Гилилов слушал управляющего с бьющимся сердцем, а потом мягкими шагами приблизился к портрету молодого человека и долго всматривался в красивое лицо со следами скрытого страдания; белая, распахнутая на груди рубашка, особо выделяющийся на ней крест как бы подчеркивали вместе с языками пламени трагическую судьбу этого человека. Подошедший Скревен на вопрошающий взгляд Гилилова утвердительно кивнул головой.
Последний попросил увидеть помещения его светлости и сейчас, хотя бы одним взглядом, оценить обстановку. Ответ был положительный. С бронзовыми канделябрами, в которых горели очень толстые свечи, они прошли весь коридор с комнатами, где уже завтра должна закипеть работа экспедиции, затем повернули направо и шли довольно долго. Во всяком случае, так показалось гостю.
Гилилов заметил, что везде в коридорах стены были не только тщательно отштукатурены, но и выкрашены в приятные светлые тона; их украшали орнаментная лепка, великолепные фрески и разнообразные картины. Это была искусная живопись, помещенная в дубовые с позолотой рамы, она требовала особого внимания, но времени на это не было, так как с трудом приходилось поспевать за быстрым шагом дворецкого. Продвигаясь таким образом, они подошли к огромному холлу эллипсоидной формы и как будто выпиравшему из стены замка наружу. Всё в нем поразило Гилилова: высота помещения, окна, убранство, очень хорошее освещение, предупредительность слуг, которые сразу откуда-то появились. Скревен дал Гилилову несколько минут хотя бы для беглого осмотра этого удивительного помещения. Шаги здесь заглушали пышные ковры гиркальских, как потом выяснилось, мастеров. Особо поражали окна с переплетениями; их было несколько высотой от потолка до пола, что напоминало гостиные залы в замке Рамбуйе времен Людовика XIV. Одно из них переходило в застекленную и в настоящее время приоткрытую дверь, за которой шумели еще не опавшей листвой отдельные могучие деревья. В некоторых простенках между окнами висели столь яркие гобелены, что огромность этого помещения казалась заполненной людьми, как бы сошедшими с них. Эффект присутствия людей усиливали картины, развешанные по одной или по две, а то и по три на свободных местах стен. Впечатляли флорентийская мозаика и позолоченная кружевная лепка на стенах. Плафон украшала роспись с растительным орнаментом. Золото рам блестело в свете нескольких люстр, довольно хорошо освещавших холл. Свежий ветерок, вкрадывающийся снаружи в приоткрытую дверь, не гасил и даже не колебал их пламени, так как они имели особое устройство.

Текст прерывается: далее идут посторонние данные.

@[simp] theorem State.storeBlock_v (s : State) (base : Nat) (bs : List Byte) : (s.storeBlock base bs).v = s.v := rfl
@[simp] theorem State.storeBlock_i (s : State) (base : Nat) (bs : List Byte) : (s.storeBlock base bs).i = s.i := rfl
@[simp] theorem State.storeBlock_pc (s : State) (base : Nat) (bs : List Byte) : (s.storeBlock base bs).pc = s.pc := rfl
@[simp] theorem State.storeBlock_stack (s : State) (base : Nat) (bs : List Byte) : (s.storeBlock base bs).stack = s.stack := rfl
@[simp] theorem State.storeBlock_sp (s : State) (base : Nat) (bs : List Byte) : (s.storeBlock base bs).sp = s.sp := rfl
@[simp] theorem State.storeBlock_dt (s : State) (base : Nat) (bs : List Byte) : (s.storeBlock base bs).dt = s.dt := rfl
@[simp] theorem State.storeBlock_st (s : State) (base : Nat) (bs : List Byte) : (s.storeBlock base bs).st = s.st := rfl
@[simp] theorem State.storeBlock_fb (s : State) (base : Nat) (bs : List Byte) : (s.storeBlock base bs).fb = s.fb := rfl
@[simp] theorem State.storeBlock_k (s : State) (base : Nat) (bs : List Byte) : (s.storeBlock base bs).k = s.k := rfl
@[simp] theorem State.storeBlock_run (s : State) (base : Nat) (bs : List Byte) : (s.storeBlock base bs).run = s.run := rfl
@[simp] theorem State.storeBlock_draws (s : State) (base : Nat) (bs : List Byte) : (s.storeBlock base bs).draws = s.draws := rfl
@[simp] theorem State.storeBlock_launched (s : State) (base : Nat) (bs : List Byte) : (s.storeBlock base bs).launched = s.launched := rfl
@[simp] theorem State.storeBlock_loadReport (s : State) (base : Nat) (bs : List Byte) : (s.storeBlock base bs).loadReport = s.loadReport := rfl
@[simp] theorem State.storeBlock_schedule (s : State) (base : Nat) (bs : List Byte) : (s.storeBlock base bs).schedule = s.schedule := rfl

@[simp] theorem takeFault_v (s : State) (kind : FaultKind) : (takeFault kind s).v = s.v := rfl
@[simp] theorem takeFault_i (s : State) (kind : FaultKind) : (takeFault kind s).i = s.i := rfl
@[simp] theorem takeFault_pc (s : State) (kind : FaultKind) : (takeFault kind s).pc = s.pc := rfl
@[simp] theorem takeFault_stack (s : State) (kind : FaultKind) : (takeFault kind s).stack = s.stack := rfl
@[simp] theorem takeFault_sp (s : State) (kind : FaultKind) : (takeFault kind s).sp = s.sp := rfl
@[simp] theorem takeFault_dt (s : State) (kind : FaultKind) : (takeFault kind s).dt = s.dt := rfl
@[simp] theorem takeFault_st (s : State) (kind : FaultKind) : (takeFault kind s).st = s.st := rfl
@[simp] theorem takeFault_fb (s : State) (kind : FaultKind) : (takeFault kind s).fb = s.fb := rfl
@[simp] theorem takeFault_k (s : State) (kind : FaultKind) : (takeFault kind s).k = s.k := rfl
@[simp] theorem takeFault_mem (s : State) (kind : FaultKind) : (takeFault kind s).mem = s.mem := rfl
@[simp] theorem takeFault_draws (s : State) (kind : FaultKind) : (takeFault kind s).draws = s.draws := rfl
@[simp] theorem takeFault_launched (s : State) (kind : FaultKind) : (takeFault kind s).launched = s.launched := rfl
@[simp] theorem takeFault_loadReport (s : State) (kind : FaultKind) : (takeFault kind s).loadReport = s.loadReport := rfl
@[simp] theorem takeFault_schedule (s : State) (kind : FaultKind) : (takeFault kind s).schedule = s.schedule := rfl

@[simp] theorem State.setKeyBit_v (s : State) (code : Nat) (b : Bool) : (s.setKeyBit code b).v = s.v := by unfold State.setKeyBit; split <;> rfl
@[simp] theorem State.setKeyBit_i (s : State) (code : Nat) (b : Bool) : (s.setKeyBit code b).i = s.i := by unfold State.setKeyBit; split <;> rfl
@[simp] theorem State.setKeyBit_pc (s : State) (code : Nat) (b : Bool) : (s.setKeyBit code b).pc = s.pc := by unfold State.setKeyBit; split <;> rfl
@[simp] theorem State.setKeyBit_stack (s : State) (code : Nat) (b : Bool) : (s.setKeyBit code b).stack = s.stack := by unfold State.setKeyBit; split <;> rfl
@[simp] theorem State.setKeyBit_sp (s : State) (code : Nat) (b : Bool) : (s.setKeyBit code b).sp = s.sp := by unfold State.setKeyBit; split <;> rfl
@[simp] theorem State.setKeyBit_dt (s : State) (code : Nat) (b : Bool) : (s.setKeyBit code b).dt = s.dt := by unfold State.setKeyBit; split <;> rfl
@[simp] theorem State.setKeyBit_st (s : State) (code : Nat) (b : Bool) : (s.setKeyBit code b).st = s.st := by unfold State.setKeyBit; split <;> rfl
@[simp] theorem State.setKeyBit_fb (s : State) (code : Nat) (b : Bool) : (s.setKeyBit code b).fb = s.fb := by unfold State.setKeyBit; split <;> rfl
@[simp] theorem State.setKeyBit_mem (s : State) (code : Nat) (b : Bool) : (s.setKeyBit code b).mem = s.mem := by unfold State.setKeyBit; split <;> rfl
@[simp] theorem State.setKeyBit_run (s : State) (code : Nat) (b : Bool) : (s.setKeyBit code b).run = s.run := by unfold State.setKeyBit; split <;> rfl
@[simp] theorem State.setKeyBit_draws (s : State) (code : Nat) (b : Bool) : (s.setKeyBit code b).draws = s.draws := by unfold State.setKeyBit; split <;> rfl
@[simp] theorem State.setKeyBit_launched (s : State) (code : Nat) (b : Bool) : (s.setKeyBit code b).launched = s.launched := by unfold State.setKeyBit; split <;> rfl
@[simp] theorem State.setKeyBit_loadReport (s : State) (code : Nat) (b : Bool) : (s.setKeyBit code b).loadReport = s.loadReport := by unfold State.setKeyBit; split <;> rfl
@[simp] theorem State.setKeyBit_schedule (s : State) (code : Nat) (b : Bool) : (s.setKeyBit code b).schedule = s.schedule := by unfold State.setKeyBit; split <;> rfl

@[simp] theorem State.tick_v (s : State) : (s.tick).v = s.v := rfl
@[simp] theorem State.tick_i (s : State) : (s.tick).i = s.i := rfl
@[simp] theorem State.tick_pc (s : State) : (s.tick).pc = s.pc := rfl
@[simp] theorem State.tick_stack (s : State) : (s.tick).stack = s.stack := rfl
@[simp] theorem State.tick_sp (s : State) : (s.tick).sp = s.sp := rfl
@[simp] theorem State.tick_fb (s : State) : (s.tick).fb = s.fb := rfl
@[simp] theorem State.tick_k (s : State) : (s.tick).k = s.k := rfl
@[simp] theorem State.tick_mem (s : State) : (s.tick).mem = s.mem := rfl
@[simp] theorem State.tick_run (s : State) : (s.tick).run = s.run := rfl
@[simp] theorem State.tick_draws (s : State) : (s.tick).draws = s.draws := rfl
@[simp] theorem State.tick_launched (s : State) : (s.tick).launched = s.launched := rfl
@[simp] theorem State.tick_loadReport (s : State) : (s.tick).loadReport = s.loadReport := rfl
@[simp] theorem State.tick_schedule (s : State) : (s.tick).schedule = s.schedule := rfl

@[simp] theorem State.afterFetch_v (s : State) : (s.afterFetch).v = s.v := rfl
@[simp] theorem State.afterFetch_i (s : State) : (s.afterFetch).i = s.i := rfl
@[simp] theorem State.afterFetch_stack (s : State) : (s.afterFetch).stack = s.stack := rfl
@[simp] theorem State.afterFetch_sp (s : State) : (s.afterFetch).sp = s.sp := rfl
@[simp] theorem State.afterFetch_dt (s : State) : (s.afterFetch).dt = s.dt := rfl
@[simp] theorem State.afterFetch_st (s : State) : (s.afterFetch).st = s.st := rfl
@[simp] theorem State.afterFetch_fb (s : State) : (s.afterFetch).fb = s.fb := rfl
@[simp] theorem State.afterFetch_k (s : State) : (s.afterFetch).k = s.k := rfl
@[simp] theorem State.afterFetch_mem (s : State) : (s.afterFetch).mem = s.mem := rfl
@[simp] theorem State.afterFetch_run (s : State) : (s.afterFetch).run = s.run := rfl
@[simp] theorem State.afterFetch_draws (s : State) : (s.afterFetch).draws = s.draws := rfl
@[simp] theorem State.afterFetch_loadReport (s : State) : (s.afterFetch).loadReport = s.loadReport := rfl
@[simp] theorem State.afterFetch_schedule (s : State) : (s.afterFetch).schedule = s.schedule := rfl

Поражали живые растения, по-особому размещенные в холле и украшавшие его не менее, чем всё остальное. Мебели было немного, и она была расставлена ближе к центрам помещения с учетом его формы, но отдельные массивные шкафы черного и красного дерева с вырезанными на них в большом множестве фигурками людей, зверей, батальными и бытовыми сценами были поставлены в ниши стен и чем-то напоминали покои испанских королей во дворце Эскуриала. Особую красоту и нарядность помещению придавали огромные фарфоровые вазы, стоящие у окон. Здесь не было книг; взгляд мог поймать два клавесина в противоположных концах холла; в одном из застекленных шкафов стояла виола да гамба (прообраз виолончели). От Скревена не ускользнуло внимание Гилилова, увидевшего всё это, и он пообещал экскурсию по замку для всех приехавших.
Они подошли к небольшой боковой двери в виде картины, а висевший над ней массивный портрет какого-то знатного лорда усиливал это впечатление. Дверь открылась, и они вошли в гостиную. В руках у каждого оставался канделябр с горящими свечами. Гостиная также представляла собой большую и красиво убранную комнату со множеством кресел, диванов, столиков; на некоторых из них лежали книги; огромный глобус яркими красками континентов, морей, океанов выделялся у приоткрытого окна. Гилилов не рискнул всё рассматривать, но понял, что замок имеет ещё много достопримечательностей и открытия будут впереди.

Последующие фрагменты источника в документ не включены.